Provably Efficient Multi-Objective Bandit Algorithms under Preference-Centric Customization¶
Conference: AAAI 2026 arXiv: 2502.13457 Code: None Area: Online Learning / Multi-Armed Bandits Keywords: multi-objective bandits, user preference, Pareto optimality, UCB, regret bound, preference estimation
TL;DR¶
This paper presents the first theoretical study of preference-aware customization in multi-objective multi-armed bandits (MO-MAB) with explicit user preferences. It proposes the PAMO-MAB framework and designs PRUCB-UP and PRUCB-HP algorithms for the "unknown preference" and "hidden preference" settings, respectively. Through a two-component architecture combining preference estimation and preference-aware optimization, both algorithms achieve near-optimal regret bounds. The paper also proves that preference-free algorithms inevitably incur \(\Omega(T)\) linear regret when the Pareto front contains conflicting arms.
Background & Motivation¶
Core Problem¶
Classical MO-MAB formulations target Pareto optimality and employ a global policy to select arms for all users.
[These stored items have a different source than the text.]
/-- R154, R39 (the spec's decision D18): `Call` pushes its own address; it raises `StackOverflow` only under a finite
`STACK_LIMIT` that the stack has reached, so never under the default (assumption log 7). -/
def Obligations.CallSavesItsOwnAddress : Prop :=
  ∀ (nnn : Addr) (s : State),
    EncodesAs (.call nnn) (0x2000 + nnn.toNat) ∧
    (∃ t, exec (.call nnn) s = .next t ∧ t.stack = s.pc :: s.stack ∧ t.pc.toNat = nnn.toNat ∧
      KeepsRegsBut [] s t ∧ KeepsAllBut [.stack] s t) ∧
    (∀ (p : Config.Params) (l : Nat), p.stackLimit = some l → s.stack.length = l →
      execCallWith p nnn s = .next (s.setRun (.failed (.stackOverflow s.pc)))) ∧
    (∀ p : Config.Params, p.stackLimit ≠ some s.stack.length → execCallWith p nnn s = exec (.call nnn) s)

/-- R152: `Return` pops the most recent entry and resumes 2 past it; on an empty stack it halts with `pc` unchanged. In a
reachable state the saved address is at most 0xFFE, so nothing wraps. -/
def Obligations.ReturnPopsOrHalts : Prop :=
  EncodesAs .ret 0x00EE ∧
  ∀ s : State,
    (s.stack = [] → exec .ret s = .next (s.setRun .stopped)) ∧
    (∀ saved rest, s.stack = saved :: rest →
      ∃ t, exec .ret s = .next t ∧ t.stack = rest ∧ t.pc = saved + 2#16 ∧
        (s.Inv → t.pc.toNat = saved.toNat + 2 ∧ t.pc.toNat ≤ 0x1000) ∧
        KeepsRegsBut [] s t ∧ KeepsAllBut [.stack] s t)

/-- R152 with R154: a `Return` at the depth a `Call` left resumes after that call, with the caller's stack. -/
def Obligations.CallThenReturnResumesAfterTheCall : Prop :=
  ∀ (nnn : Addr) (s t u : State), exec (.call nnn) s = .next t → u.stack = t.stack →
    ∃ v, exec .ret u = .next v ∧ v.pc = s.pc + 2#16 ∧ v.stack = s.stack

/-- R155, R156, R157, R158. -/
def Obligations.SkipsStepOverTheNextInstruction : Prop :=
  ∀ (x y : Reg) (kk : Byte) (s : State),
    EncodesAs (.ifEq x kk) (0x3000 + x.val * 256 + kk.toNat) ∧
    EncodesAs (.ifNeq x kk) (0x4000 + x.val * 256 + kk.toNat) ∧
    EncodesAs (.ifEqReg x y) (0x5000 + x.val * 256 + y.val * 16) ∧
    EncodesAs (.ifNeqReg x y) (0x9000 + x.val * 256 + y.val * 16) ∧
    (∃ t, exec (.ifEq x kk) s = .next t ∧ SkipsWhen ((s.getV x).toNat = kk.toNat) s t) ∧
    (∃ t, exec (.ifNeq x kk) s = .next t ∧ SkipsWhen ((s.getV x).toNat ≠ kk.toNat) s t) ∧
    (∃ t, exec (.ifEqReg x y) s = .next t ∧ SkipsWhen ((s.getV x).toNat = (s.getV y).toNat) s t) ∧
    (∃ t, exec (.ifNeqReg x y) s = .next t ∧ SkipsWhen ((s.getV x).toNat ≠ (s.getV y).toNat) s t)

/-- R151 (the spec's decision D5): the effect of `Sys` is the error `UnimplementedOpcode` of its word, with no other write. -/
def Obligations.SysAlwaysRaisesUnimplemented : Prop :=
  ∀ (nnn : Addr) (s : State),
    (nnn ≠ 0x0E0#12 → nnn ≠ 0x0EE#12 → EncodesAs (.sys nnn) nnn.toNat) ∧
    exec (.sys nnn) s =
      .next (s.setRun (.failed (.unimplementedOpcode (BitVec.ofNat 16 nnn.toNat) (.instr (.sys nnn)))))

/-- R153, R323, R366: a running machine at a jump to its own address, or at a key wait with no key down, takes any number
of steps, with no host action between them (assumption log 12), and is where it was: a hang, never `Stop`. -/
def Obligations.SelfJumpAndKeyWaitHang : Prop :=
  ∀ (k : Nat) (s : State) (w : Word), s.run = .running → s.fetch = some w →
    ((∃ nnn, decode w = .ok (.jump nnn) ∧ nnn.toNat = s.pc.toNat) ∨
      (∃ x, decode w = .ok (.getKeyOp x) ∧ ∀ j : Key, s.keypad[j] = false)) →
    Host.Core.run Sys2Proof.core k s = .next s

/-! ### Index register and memory instructions (spec/42_memory_index.md) -/

/-- R250 and R251 with the spec's decision D29, and its decision D14 that the sum wraps and `VF` is not written (assumption
log 13). -/
def Obligations.LoadIAndAddIResults : Prop :=
  ∀ (nnn : Addr) (x : Reg) (s : State),
    EncodesAs (.loadI nnn) (0xA000 + nnn.toNat) ∧ EncodesAs (.addI x) (0xF01E + x.val * 256) ∧
    (∃ t, exec (.loadI nnn) s = .next t ∧ SetsOnlyI nnn.toNat s t) ∧
    (∃ t, exec (.addI x) s = .next t ∧ SetsOnlyI ((s.I.toNat + (s.getV x).toNat) % 65536) s t)

/-- R252 for a digit; for a value above 15 the instruction completes with `FONT_ADDR_HIGH` (the spec's decision D12), a FREE
VALUE that the spec leaves open (the model's choice, assumption log 2): the statement holds whatever it is. -/
def Obligations.LoadFontResults : Prop :=
  ∀ (x : Reg) (s : State),
    EncodesAs (.loadFont x) (0xF029 + x.val * 256) ∧
    ∃ t, exec (.loadFont x) s = .next t ∧
      SetsOnlyI (if (s.getV x).toNat ≤ 0xF then 5 * (s.getV x).toNat else (Config.fontAddrHigh (s.getV x)).toNat) s t

/-- R253 (the spec's decisions D13, D15; assumption logs 13, 15). -/
def Obligations.BcdStoresDecimalDigits : Prop :=
  ∀ (x : Reg) (s : State),
    EncodesAs (.bcd x) (0xF033 + x.val * 256) ∧
    (s.I.toNat + 2 < 4096 → ∃ t, exec (.bcd x) s = .next t ∧
      (t.memory.read s.I.toNat).toNat = (s.getV x).toNat / 100 ∧
      (t.memory.read (s.I.toNat + 1)).toNat = (s.getV x).toNat / 10 % 10 ∧
      (t.memory.read (s.I.toNat + 2)).toNat = (s.getV x).toNat % 10 ∧
      (∀ a, a < s.I.toNat ∨ s.I.toNat + 2 < a → t.memory.read a = s.memory.read a) ∧
      t.pc = s.pc + 2#16 ∧ KeepsRegsBut [] s t ∧ KeepsAllBut [.memory] s t) ∧
    (4096 ≤ s.I.toNat + 2 →
      exec (.bcd x) s = .next (s.setRun (.failed (.memoryOutOfBounds (max s.I.toNat 4096)))))

/-- R254 (the spec's decisions D13, D15; assumption logs 13, 15). -/
def Obligations.MemDumpStoresTheRegisterBlock : Prop :=
  ∀ (x : Reg) (s : State),
    EncodesAs (.memDump x) (0xF055 + x.val * 256) ∧
    (s.I.toNat + x.val < 4096 → ∃ t, exec (.memDump x) s = .next t ∧
      (∀ k : Reg, k ≤ x → t.memory.read (s.I.toNat + k.val) = s.getV k) ∧
      (∀ a, a < s.I.toNat ∨ s.I.toNat + x.val < a → t.memory.read a = s.memory.read a) ∧
      t.pc = s.pc + 2#16 ∧ KeepsRegsBut [] s t ∧ KeepsAllBut [.memory] s t) ∧
    (4096 ≤ s.I.toNat + x.val →
      exec (.memDump x) s = .next (s.setRun (.failed (.memoryOutOfBounds (max s.I.toNat 4096)))))

/-- R255 (the spec's decisions D13, D15; assumption logs 13, 15). -/
def Obligations.MemLoadLoadsTheRegisterBlock : Prop :=
  ∀ (x : Reg) (s : State),
    EncodesAs (.memLoad x) (0xF065 + x.val * 256) ∧
    (s.I.toNat + x.val < 4096 → ∃ t, exec (.memLoad x) s = .next t ∧
      (∀ k : Reg, k ≤ x → t.getV k = s.memory.read (s.I.toNat + k.val)) ∧
      (∀ k : Reg, x < k → t.getV k = s.getV k) ∧
      t.pc = s.pc + 2#16 ∧ KeepsAllBut [] s t) ∧
    (4096 ≤ s.I.toNat + x.val →
      exec (.memLoad x) s = .next (s.setRun (.failed (.memoryOutOfBounds (max s.I.toNat 4096)))))

/-- R254 with R255: loading the block that was dumped, from the same `I` and memory, restores the dumped registers
whatever happened to them in between. -/
def Obligations.DumpThenLoadRestoresTheBlock : Prop :=
  ∀ (x : Reg) (s t u : State), s.I.toNat + x.val < 4096 → exec (.memDump x) s = .next t →
    u.I = t.I → (∀ a, u.memory.read a = t.memory.read a) →
    ∃ v, exec (.memLoad x) u = .next v ∧ ∀ k : Reg, k ≤ x → v.getV k = s.getV k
However, different users hold distinct preferences over objective dimensions:
- Illustrative scenario: In restaurant recommendation, User 1 prioritizes taste while User 2 prioritizes price; the same restaurant on the Pareto front may satisfy one user but not the other.
- Key Challenge: When the Pareto front contains two or more conflicting arms (\(|\mathcal{O}^*| \geq 2\)), any algorithm that ignores user preferences will necessarily incur linear regret for some users.
Limitations of Prior Work¶
- Pareto front estimation methods (Pareto-UCB, Pareto-TS): Estimate the full front and select arms uniformly, without user-level customization.
- Scalarization methods (S-UCB, GGI): Compress multi-dimensional rewards into a scalar via a fixed scalarization function that is independent of individual users.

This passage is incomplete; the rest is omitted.